::: INFORMATION :::

-- ==== Sys2Proof/Machine/Core.lean ====
section
/-! DEFINITION. The machine as the host takes it. -/

def Sys2Proof.core : Host.Core :=
  { State := Sys2Proof.Machine.State, Fault := Sys2Proof.Machine.Fault, Refusal := Sys2Proof.Machine.Refusal,
    step := Sys2Proof.Machine.step, reset := Sys2Proof.Machine.State.reset }
end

:::

Lines before the one containing "State := Sys2Proof.Machine.State, Fault" stay out; reproduce that line and all the lines after it, through the end of the listing, exactly.

  { State := Sys2Proof.Machine.State, Fault := Sys2Proof.Machine.Fault, Refusal := Sys2Proof.Machine.Refusal,
    step := Sys2Proof.Machine.step, reset := Sys2Proof.Machine.State.reset }
end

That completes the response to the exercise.